* **WORK INSTRUCTION**: Only the lines below, from the one with "and acknowledging the" through the one with "ports (10_state.md R39). -/", are to be written out, exactly.

· · · ·

-- ==== Sys2Proof/Tests/Slice0.lean ====
section
/-! SUPPORT. Tests: ill-formed commands, the manual's worked values, one step of each family, and for each statement with
hypotheses a state and operands that meet them. -/

namespace Sys2Proof.Tests

-- The theorems are elaborated one after another: many at once need more memory than the build is given.
set_option Elab.async false

open Sys2Proof Sys2Proof.Machine

/-! ## WellFormed refuses an ill-formed term for each of its checks -/

theorem test_wellFormed_unknown_code : wellFormed (.unknownCommand 0x20) = false := by decide
theorem test_wellFormed_own_row : wellFormed (.registerWrite 5 0x20) = false := by decide
theorem test_wellFormed_reply_bytes : wellFormed (.replyReceptionEnd [0] true) = false := by decide
theorem test_wellFormed_accepts : wellFormed (.unknownCommand 0x26) = true ∧ wellFormed (.registerWrite 6 0x20) = true := by
  decide

/-! ## The manual's values -/

/-- R10: the check of the nine digits. -/
theorem test_check_digits : crc [0x31, 0x32, 0x33, 0x34, 0x35, 0x36, 0x37, 0x38, 0x39] = 0x29B1 := by decide +kernel

/-- R6, section 12.6: a POLL of object 0x21 at address 9 has six bytes. -/
theorem test_poll_bytes : (pollFrame 9 0x21).bytes.take 4 = [0xC6, 0x09, 0x21, 0x00] ∧ (pollFrame 9 0x21).bits = 60 := by
  decide

/-- Section 12.6: the headers of WRITE, ASSIGN, BEACON and RELEASE. -/
theorem test_headers :
    (writeFrame 9 1 [2]).header = 0x49 ∧ (assignFrame 5 12).header = 0x80 ∧ (beaconFrame 7).header = 0xFF ∧
      (releaseFrame 12 1).header = 0xCC := by decide

/-- R16: the check value of the identity of class 0x0412 and serial 0x0000A3C5. -/
theorem test_identity_check : identCheck 0x04120000A3C5 = 0x7E := by decide

/-- R15: the reservations of the table. -/
theorem test_reservations :
    exchangeReservation 0 2 16 = 160 ∧ roundReservation 16 = 404 ∧ beaconReservation = 84 := by decide

/-- R4: a byte on the line is a dominant start bit, the data least significant bit first, a recessive stop bit. -/
theorem test_byte_levels : (List.range 10).map (byteLevel 0xC6) =
    [.dominant, .dominant, .recessive, .recessive, .dominant, .dominant, .dominant, .recessive, .recessive, .recessive] := by
  decide

/-- Section 12.1: the registers at reset. -/
theorem test_registers_reset :
    State.reset.readReg 0 = 0x7230 ∧ State.reset.readReg 21 = 0x0463 ∧ State.reset.readReg 2 = 0 := by decide

/-! ## States to start from -/

/-- OFF, right after INIT. -/
def off : State := { State.reset with run := { state := .off }, timer := { bitClock := true } }

/-- RUNNING in a scheduled window with the line idle, at a boundary. -/
def running : State := { off with
  run := { state := .running }
  timer := { bitClock := true, window := .sched, tickCount := 125, prescaler := 16 }
  line := { idleRun := 4, boundary := true } }

/-- RUNNING in an open window. -/
def opened : State := { running with timer := { running.timer with window := .openWin } }

def withEntry (s : State) (a : Nat) (e : StationEntry) : State := { s with roster := Roster.single a e }
def withArg (s : State) (v : Word) : State := { s with host := { s.host with arg := v } }

def station : StationEntry := { state := .active, identity := 0x04120000A3C5 }

/-- A READ entry of station 9, two bytes, every 4 cycles. -/
def readEntry : SchedEntry := { target := 9, object := 0x21, length := 2, period := 4 }
def writeEntry : SchedEntry := { readEntry with direction := 1 }

/-- A READ of station 9. -/
def readRequest : Request := { tag := 7, kind := .read, address := 9, object := 0x21, length := 2, retries := 1 }

/-- A granted attempt of the request. -/
def attempt (p : Phase) : Record := { (readRequest.claim 1 {}).record [] 16 with phase := p }
/-- A granted attempt of schedule entry 3. -/
def polled (p : Phase) : Record := { (readEntry.claim 3 1).record [] 16 with phase := p }
/-- An attempt of the request whose closing gap is over. -/
def ended (o : LineOutcome) : Record := { attempt .closing with phaseTime := 4, outcome := some o }

def withRecord (s : State) (r : Record) : State := { s with line := { s.line with record := some r } }

/-- A round whose slots are over, with the samples of an identity and a check. -/
def slotsOver (i : Ident) (k : Byte) : Record := { roundRecord 16 with
  phase := .receiving, part := .slots, phaseTime := 112, heard := i ++ k }

def sweep : Sweep := { tag := 3 }
def inRound (s : State) (rd : Round) : State := { s with disc := .inRound sweep rd }

/-! ## One step of each family -/

/-- R153: the end of initialisation. -/
theorem test_init_end : ∃ t, exec .initEnd State.reset = .next t ∧ t.run.state = .off ∧ t.timer.bitClock = true ∧
    t.eventWord = 0x0080 ∧ t.statusWord = 0x0001 := ⟨_, rfl, by decide⟩

/-- R154: START counts a cycle, opens the scheduled window and makes the beacon pending. -/
theorem test_start : ∃ t, exec .start off = .next t ∧ t.timer.cycle = 1 ∧ t.timer.left = 2000 ∧
    t.line.beaconPending = true ∧ t.host.sticky.cyc = true := ⟨_, rfl, by decide⟩

/-- R36, R40: PIN into a FREE entry. -/
theorem test_pin : ∃ t, exec .pin { off with host := { off.host with
      pinStage := wordTable 4 [9, 0x0412, 0x0000, 0xA3C5] } } = .next t ∧
    t.roster.entry 9 = { state := .reserved, pinned := true, identity := 0x04120000A3C5 } ∧ t.roster.changes = [9] :=
  ⟨_, rfl, by decide⟩

/-- R41: POP_CHANGE returns the oldest. -/
theorem test_pop_change : ∃ t, exec .popChange { off with roster := { changes := [7, 3] } } = .next t ∧
    t.host.resultVal = 7 ∧ t.roster.changes = [3] := ⟨_, rfl, by decide⟩

/-- R106, R107: an entry set and enabled answers its reservation, 124 + 10 L + RESP_WAIT. -/
theorem test_sched_enable : ∃ t, exec .schedEnable (withArg (off.setEntry 3 readEntry) 3) = .next t ∧
    t.host.result = .done ∧ t.host.resultVal = 160 ∧ (t.entry 3).status = .waiting := ⟨_, rfl, by decide⟩

/-- R179: an entry number is judged as the whole 16-bit value. -/
theorem test_sched_number : ∃ t, exec .schedSnap (withArg off 0x0100) = .next t ∧ t.host.result = .badArg :=
  ⟨_, rfl, by decide⟩

/-- R128: PUT takes the bytes in order. -/
theorem test_put : ∃ t, exec .put { withArg (off.setEntry 3 writeEntry) 3 with
      host := { off.host with arg := 3, putBuf := wordTable 17 [2, 0xABCD] } } = .next t ∧
    (t.mailbox 3).data = [0xAB, 0xCD] ∧ (t.mailbox 3).fresh = true := ⟨_, rfl, by decide⟩

/-- R125: TAKE of a full mailbox. -/
theorem test_take : ∃ t, exec .take (withArg ((off.setEntry 3 readEntry).setMailbox 3
      { data := [0xAB, 0xCD], fillCycle := 5, full := true }) 3) = .next t ∧
    t.host.takeBuf.cells.take 4 = [0x0203, 5, 0, 0xABCD] ∧ (t.mailbox 3).full = false := ⟨_, rfl, by decide⟩

/-- R134: SUBMIT answers the number of records in the queue. -/
theorem test_submit : ∃ t, exec .submit { off with host := { off.host with
      reqStage := wordTable 20 [7, 0x0100, 0x0209, 0x0021] } } = .next t ∧
    t.req.queue = [readRequest] ∧ t.host.resultVal = 1 := ⟨_, rfl, by decide⟩

/-- R146: CANCEL of a tag that nothing carries. -/
theorem test_cancel : ∃ t, exec .cancel (withArg off 9) = .next t ∧ t.host.result = .notFound := ⟨_, rfl, by decide⟩

/-- R167: the window index wraps after the last word of PIN_STAGE. -/
theorem test_window_wraps : ∃ t, exec (.winDataWrite 5) { off with host := { off.host with winSel := 6, winIndex := 3 } } =
    .next t ∧ t.host.winIndex = 0 ∧ t.host.pinStage.get 3 0 = 5 := ⟨_, rfl, by decide⟩

/-- R27: the third failure in a row makes an ACTIVE entry SUSPECT. -/
theorem test_suspect : ∃ t, exec .closingGapEnd { withRecord (withEntry opened 9 { station with failures := 2 })
      (ended .timeout) with req := { queue := [readRequest], head := .onLine, reservations := 1 } } = .next t ∧
    (t.roster.entry 9).state = .suspect ∧ t.roster.changes = [9] := ⟨_, rfl, by decide⟩

/-- R32: a known identity is admitted at the address that holds it. -/
theorem test_admit : ∃ t, exec .checkSlotsEnd (inRound (withEntry (withRecord opened (slotsOver 0x04120000A3C5 0x7E)) 9
      { station with state := .lost }) { phase := .check }) = .next t ∧
    (t.roster.entry 9).state = .joining ∧ (t.roster.entry 9).prior = .lost := ⟨_, rfl, by decide⟩

/-- R52, R118: after 125 ticks of 16 bit times the scheduled window ends and the open window has 2000 bt. -/
theorem test_window_end : ∃ t, exec .schedWindowEnd { running with timer := { running.timer with tickCount := 0 } } = .next t ∧
    t.timer.window = .openWin ∧ t.timer.left = 2000 := ⟨_, rfl, by decide⟩

/-- R17: a dominant sample in the first bit time of a slot is a 1. -/
theorem test_slot_sample : ∃ t, exec (.bitTimeEnd .dominant .dominant) (inRound (withRecord opened { roundRecord 16 with
      phase := .receiving, part := .slots }) { phase := .slots }) = .next t ∧
    t.line.record.map Record.heard = some 1 := ⟨_, rfl, by decide⟩

/-! ## States that meet the hypotheses of the statements -/

/-- Laws of small states, for the witnesses. -/
theorem station_lawful : (withEntry off 9 station).roster.Lawful :=
  Roster.single_lawful (a := 9) (e := station) (by decide) (by unfold StationEntry.InRange; decide)
    (by unfold StationEntry.Identified; decide) (by decide)

theorem running_timer_lawful : running.timer.Lawful := by
  refine ⟨?_, ?_, ?_, ?_⟩
  · unfold TimingSet.Valid; decide
  · unfold TimingSet.Valid; decide
  · decide
  · decide

theorem witness_StepRunsFrontCommand : (∃ s t, exec .start s = .next t) ∧ State.reset.pending = [] := ⟨⟨off, _, rfl⟩, rfl⟩

theorem witness_ResetPinHoldsBlock :
    off.run.resetAsserted = false ∧ (State.reset.resetBlocks true).run.resetAsserted = true := by decide

theorem witness_HostAccessWhileHeld :
    ((State.reset.resetBlocks true).run.resetAsserted = true ∧ writesCommand (.registerWrite 5 1) = true ∧
      writesRegister (.registerWrite 6 1) = true) ∧
    (State.reset.run.resetAsserted = false ∧ State.reset.run.state = .init ∧ writesCommand .start = true ∧
      writesRegister (.eventWrite 1) = true) := by decide

theorem witness_ResetAndInit :
    off.accepts ∧ State.reset.run.resetAsserted = false ∧ State.reset.run.state = .init := by decide

/-- A command was refused NOT_READY in INIT. -/
theorem witness_InitHoldsResetValues : ∃ s t : State, s.InitLawful ∧ s.host.result = .notReady ∧ step s = .next t := by
  refine ⟨{ State.reset.setResult .notReady 0 with pending := [.start] }, _, ⟨?_, ?_⟩, by decide, rfl⟩
  · decide
  · exact fun _ => ⟨rfl, .inr rfl, rfl⟩

theorem witness_StartEntersRunning :
    (off.run.resetAsserted = false ∧ off.run.state = .off ∧ off.disc = .idle ∧ off.req.queue = []) ∧
    ∃ (s t : State) (q : Request), s.run.resetAsserted = false ∧ s.run.state = .off ∧ exec .start s = .next t ∧
      s.disc = .idle ∧ s.req.queue = [q] ∧ s.req.head = .untaken ∧ s.req.completions.length + s.req.reservations < 16 ∧
      q.kind ≠ .discover ∧ q.targetPasses s.roster = true ∧
      requestReservation q.kind q.length t.rw ≤ t.timer.inForce.openBits :=
  ⟨by decide, { withEntry off 9 station with req := { queue := [readRequest] } }, _, readRequest, rfl, rfl, rfl, by decide⟩

theorem witness_StopDrains :
    ∃ s : State, s.run.resetAsserted = false ∧ s.run.state = .running ∧ s.line.record.isSome = true ∧
      s.req.head = .claimed ∧ s.disc = .sweeping sweep :=
  ⟨{ withRecord running (polled .sending) with req := { queue := [readRequest], head := .claimed }, disc := .sweeping sweep },
    by decide⟩

/-- A request waits for its retry behind a beacon. -/
theorem witness_StopDrains_retry :
    ∃ s : State, s.run.resetAsserted = false ∧ s.run.state = .running ∧ s.line.record.isSome = true ∧
      s.req.head = .retryWaiting .timeout 1 ∧ s.req.queue = [readRequest] ∧ s.disc.isSweeping = false :=
  ⟨{ withRecord running (beaconRecord 1) with
      req := { queue := [readRequest], head := .retryWaiting .timeout 1, reservations := 1 } }, by decide +kernel⟩
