-- ==== Sys2Proof/Machine/Ops.lean ====
section
/-! DEFINITION. The shared operations on the state: the response port, the free values, raising and acknowledging the
interrupt (what taking an exception and returning from one are here, 60_exceptions.md R199, R200), `ERR_RANGE` (R192),
the pop a `popRequest` write triggers, and the output ports (10_state.md R39). -/

namespace Sys2Proof.Machine

/-- The state with another block. -/
def State.setBlk (s : State) (b : Block) : State := { s with blk := b }

/-- One served byte on `rsp_rdata`, after those already there (10_state.md R37; 41_bus_read.md R110). -/
def State.respond (s : State) (b : Byte) : State := { s with rspData := s.rspData ++ [b] }

/-- The response port as a request is taken: no error, no data yet (log 4). -/
def State.beginResponse (s : State) : State := { s with rspErr := Config.ok, rspData := [] }

/-- `raise Reject(ERR_RANGE)` (60_exceptions.md R192): `rsp_err` is 1 and no data is returned; nothing else changes. -/
def State.rejectRange (s : State) : State := { s with rspErr := Config.errRange, rspData := [] }

/-- The value of the next draw `any_32` (00_scope.md R11, log 3). -/
def State.nextAny (s : State) : Timestamp := Config.anyTimestamp s.draws

/-- `n` draws have been made. -/
def State.drawn (s : State) (n : Nat) : State := { s with draws := s.draws + n }

/-- One byte of a view of `q` (41_bus_read.md R116): byte `j` of the word that `peek`, which is `front` or `back`,
gives. On an empty queue the word is a draw made for this byte alone, so the byte is an `any_8` of its own (log 3). -/
def State.respondView (s : State) (q : Queue) (peek : Queue → Timestamp → Timestamp) (j : Nat) : State :=
  (s.respond (leByte (peek q s.nextAny) j)).drawn (if q.isEmpty then 1 else 0)

/-- Raising the interrupt (60_exceptions.md R199; 43_events_interrupt.md R173): the event sets `status` if its kind is
enabled; nothing is saved, no mode changes, no vector is fetched. -/
def Block.raiseInterrupt (b : Block) (enable : Bool) : Block :=
  { b with status := latchAfterEvent b.status enable }

/-- Acknowledging the interrupt (60_exceptions.md R200; 43_events_interrupt.md R174): a written 0 clears `status`, a
written 1 leaves it; nothing is restored. -/
def Block.acknowledge (b : Block) (written : Bool) : Block :=
  { b with status := w0c b.status written }

/-- The queue after a byte is written to its status register (42_bus_write.md R145, R148): a 1 in `popRequest` makes
exactly one `pop`, whose result is discarded. -/
def Queue.request (q : Queue) (v : Byte) : Queue := if writtenPopRequest v then q.pop else q

/-- The block after `RESET(cfg)`, its two queues given (70_reset_and_hazards.md R220, 10_state.md R41). `cfg` is loaded
as it is, unchecked (R220 corner case c). -/
def Block.ofCfg (cfg : Cfg) (p c : Queue) : Block :=
  { isPressed := false, hasBeenClicked := false, debounce := cfg.debounce,
    pressedEnable := cfg.pressedEnable, clickedEnable := cfg.clickedEnable, status := false,
    queueP := p, queueC := c,
    ledBrightness := cfg.ledBrightness, ledPulseGranularity := cfg.ledPulseGranularity,
    ledPulseCycleTime := cfg.ledPulseCycleTime, ledPulseOffTime := cfg.ledPulseOffTime,
    i2cAddress := cfg.i2cAddress }

/-- The request in service, if any, is dropped: only a reset between the bytes of a request meets one (log 9). -/
def State.dropService (s : State) : State := { s with serving := [] }

/-- `int_pending` (10_state.md R39). -/
def State.intPending (s : State) : BitVec 1 := BitVec.ofBool s.blk.status

/-- `debounce_out` (R39). -/
def State.debounceOut (s : State) : Half := s.blk.debounce

/-- `led_brightness_out` (R39). -/
def State.ledBrightnessOut (s : State) : Byte := s.blk.ledBrightness

/-- `led_granularity_out` (R39). -/
def State.ledGranularityOut (s : State) : Byte := s.blk.ledPulseGranularity

/-- `led_cycle_out` (R39). -/
def State.ledCycleOut (s : State) : Half := s.blk.ledPulseCycleTime

/-- `led_off_out` (R39). -/
def State.ledOffOut (s : State) : Half := s.blk.ledPulseOffTime

/-- `i2c_addr_out` (R39). -/
def State.i2cAddrOut (s : State) : Byte := s.blk.i2cAddress

end Sys2Proof.Machine
end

· · · ·

* **RESPONSE TO THIS TASK**:
/-! DEFINITION. The shared operations on the state: the response port, the free values, raising and acknowledging the
interrupt (what taking an exception and returning from one are here, 60_exceptions.md R199, R200), `ERR_RANGE` (R192),
the pop a `popRequest` write triggers, and the output ports (10_state.md R39). -/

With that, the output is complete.